Put simply, insurance intelligence is about starting from the business problems and customer value—for example, predicting new risks, creating modern products and improving profitability—and then determining what customized technology environment, which combines emerging and traditional technologies with other insights, can solve these problems. Insurance intelligence is the opposite of how our industry has done things where a technology platform or tool is built in a vacuum without these considerations and then force fit into carriers.

Insurance intelligence depends on the business problems being faced by the insurer and the insured to create customized solutions that deliver immediate and long-term customer value. There could be deployments of technologies that rely less on AI/ML and more on traditional tools, or vice versa. This type of technology strategy means insurers will not be locked into the latest technology wave in the news to give the appearance of being innovative, but it is about picking, choosing and uniting the right solutions from the last decade that make the best business sense to be a step ahead of what the insured needs.

The types of healthcare and automobile monitoring that will shape our world are powered by emerging technologies coupled with contextual intelligence about the respective industry. Beyond this type of monitoring, there is talk of flying cars and helicopters with auto-pilot capabilities. If these advances take shape in this decade or into the next, AI and BI will not be sufficient enough to predict the types of novel insurance products that customers will expect from their insurers to support their more technologically-centric lives. This potential gap is often where entrants from outside the insurance industry come in, most from technology or consumer industries with a new vision for integrated ecosystems and services where insurance is a component of many other services in a greater offering.

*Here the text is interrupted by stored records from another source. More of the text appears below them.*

/-- One evaluation's effects: a late position counted, a spacing counted once, and their events once per sweep. -/
def Blk.notePos (s : Blk) (jobSeq : Nat) (r : PosRes) : Blk :=
  let s := if r.late then (s.bump Reg.RSM_POS_LATE_COUNT 31 0 1).once jobSeq 0x6063 else s
  if r.gaps.isEmpty then s
  else
    let new := r.gaps.filter (fun g => !s.swp.pos.gapsSeen.contains g)
    let s := { s with swp := { s.swp with pos := { s.swp.pos with gapsSeen := s.swp.pos.gapsSeen ++ new } } }
    (s.bump Reg.RSM_POS_GAPS 31 0 new.length).once jobSeq 0x6064

/-- Every undecided chain sample of a sweep's channel evaluated. -/
def Blk.decideCh (s : Blk) (w : Sweep) (c : SwCh) : Blk :=
  let r := c.smps.map (fun m => if m.pos = .undecided then (m, s.posAt w.posGap w.posLate m.tau) else (m, { dec := m.pos }))
  let s := r.foldl (fun s (m, p) => if m.pos = .undecided then s.notePos w.jobSeq p else s) s
  s.updSweep w.jobSeq (fun w => w.updCh c.ch (fun c => { c with smps := r.map (fun (m, p) => { m with pos := p.dec }) }))

/-- The reference point of a sweep: the earliest accepted sample at or after window_start whose position is valid; none
while that is not decided (R305). -/
def Blk.findRef (s : Blk) (w : Sweep) (start : Nat) : List PosSample → Option (Int × Int × Int)
  | [] => none
  | p :: t =>
    if p.time < start then s.findRef w start t
    else match (s.posAt w.posGap w.posLate (1024 * p.time)).dec with
      | .known x y => some (p.time, x, y)
      | .invalid => s.findRef w start t
      | .undecided => none

/-! ### Along-track position (R305) -/

/-- A sample's attributed time lies at or before a tick. -/
def Smp.upTo (m : Smp) (tick : Nat) : Bool := decide (m.tau ≤ 1024 * (tick : Int))

/-- |a − b| in 1/256 nm, by the integer square root. -/
def chord (a b : Int × Int) : Int :=
  isqrt ((a.1 - b.1).natAbs ^ 2 + (a.2 - b.2).natAbs ^ 2)

/-- s of samples that follow, from a point and its s. -/
def forwardS : Int × Int → Int → List Smp → List (Option Int)
  | _, _, [] => []
  | p, acc, m :: t =>
    match m.pos with
    | .known x y => let a := acc + chord (x, y) p; some a :: forwardS (x, y) a t
    | _ => none :: forwardS p acc t

/-- s of samples that precede, the latest of them first. -/
def backwardS : Int × Int → Int → List Smp → List (Option Int)
  | _, _, [] => []
  | p, acc, m :: t =>
    match m.pos with
    | .known x y => let a := acc - chord (x, y) p; some a :: backwardS (x, y) a t
    | _ => none :: backwardS p acc t

/-- s of every sample, in their order (R305). -/
def alongTrack (ref : Int × Int × Int) (l : List Smp) : List (Option Int) :=
  let pre := l.takeWhile (fun m => m.tau < 1024 * ref.1)
  let post := l.dropWhile (fun m => m.tau < 1024 * ref.1)
  let f := forwardS ref.2 0 post
  let (p0, a0) := match post, f with
    | m :: _, some a :: _ => (match m.pos with | .known x y => ((x, y), a) | _ => (ref.2, 0))
    | _, _ => (ref.2, (0 : Int))
  (backwardS p0 a0 pre.reverse).reverse ++ f

/-! ### Profile samples (07 R276 to R285; R308) -/

/-- What the next profile sample of a channel comes to. -/
inductive NextWord where
  /-- it is not settled yet -/
  | wait
  /-- it is marked unmeasured -/
  | unmeasured (v : Nat)
  /-- its inputs are there, the last of them since `arr`: the word it computes to, or the word of an overspeed sample -/
  | ready (v late : Nat) (arr : Int) (clamp : Bool)
deriving DecidableEq, Repr

/-- Mark bits of R285. -/
def wordBits (sup unm ovs sat conf : Bool) : Nat :=
  b2n sup * 2 ^ 16 + b2n unm * 2 ^ 17 + b2n ovs * 2 ^ 18 + b2n sat * 2 ^ 19 + b2n conf * 2 ^ 20

/-- A word without a value, from those of its inputs that are known. -/
def noValue (ins : List Smp) (unm ovs conf : Bool) : Nat :=
  0x8000 + wordBits (ins.any (·.sup)) unm ovs (ins.any (·.sat)) conf

/-- The bracket j of s_m: s(τ_j) ≤ s_m < s(τ_j+1), both valid. -/
def bracket (sm : Int) (ss : List (Option Int)) : Option Nat :=
  (List.range (ss.length - 1)).find? (fun i =>
    match ss.getD i none, ss.getD (i + 1) none with
    | some a, some b => a ≤ sm && sm < b
    | _, _ => false)

/-- Sixteen inputs with valid positions, strictly increasing (07 R279). -/
def increasing : List (Option Int) → Bool
  | some a :: some b :: t => a < b && increasing (some b :: t)
  | [some _] => true
  | _ => false

/-- Chain samples without a gap between them (07 R290). -/
def unbroken : List Smp → Bool
  | a :: b :: t => b.j = a.j + 1 && unbroken (b :: t)
  | _ => true

/-- The profile sample m from the decided samples and their s; `full` says that nothing more will come. -/
def nextWord (we pitch : Nat) (c : SwCh) (full : Bool) (l : List Smp) (ss : List (Option Int)) : NextWord :=
  let m := c.words.length
  let sm : Int := m * pitch * 256
  let inWin := (l.zip ss).takeWhile (fun p => p.1.upTo we)
  let beyond := full || inWin.length < l.length
  let lim := (inWin.filterMap (·.2)).getLast?
  let unm (ins : List Smp) : NextWord := .unmeasured (noValue ins true false c.conflict)
  if c.shut then unm []
  else if beyond && (match lim with | some e => e < sm | none => true) then unm []
  else if !beyond && (match lim with | some e => e ≤ sm | none => true) then .wait
  else match bracket sm ss with
    | none => if full || (match lim with | some e => sm < e | none => false) then unm [] else .wait
    | some j =>
      let a := (ss.getD j none).getD 0
      let b := (ss.getD (j + 1) none).getD 0
      let f16 := (sm - a) * 65536 / (b - a)
      let ph := ((f16 + 128) / 256).toNat
      let (k, ph) := if ph = 256 then (j + 1, 0) else (j, ph)
      let ins := (l.take (k + 9)).drop (k - 7)
      if k < 7 then unm ins
      else if l.length ≤ k + 8 then (if full then unm ins else .wait)
      else if !increasing ((ss.drop (k - 7)).take 16) || !unbroken ins then unm ins
      else
        let (v, k2) := resample ph (ins.map (·.y))
        let sup := ins.any (·.sup)
        .ready ((if sup then 0x8000 else twos 16 v) + wordBits sup false false (k2 || ins.any (·.sat)) c.conflict)
          (noValue ins false true c.conflict) (((ins.map (·.arr)).getLastD 0)) k2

By focusing on insurance intelligence, carriers no longer are concerned about a particular tool failing. Instead, they have their eye on the real goal, which is not dependent on a particular technology category. There is still the need at times to use a Swiss Army knife tool like BI to solve a particular business problem. However, insurance intelligence is more like a complete house where the insured can interact with carriers about particular elements of their life or business that need protection. Similar to how living in a house sometimes means a person desires or needs to renovate a room instead of just fixing a leaky faucet, insurance intelligence is giving carriers a truly powerful ability to become trusted partners that the insured cannot live without.

At the end of the day, a homeowner does not care what type of pliers, hammer or wrench is used to renovate their kitchen; they care about the delicious food they will make for their family and friends. Insurance intelligence is the true path forward and our industry’s historical path that we have been derailed from in recent years.

Our customers do not care about the how, and it is time carriers take a broader and yet more granular look at all technology available coupled with real expertise about the insurance industry to thrive in the future.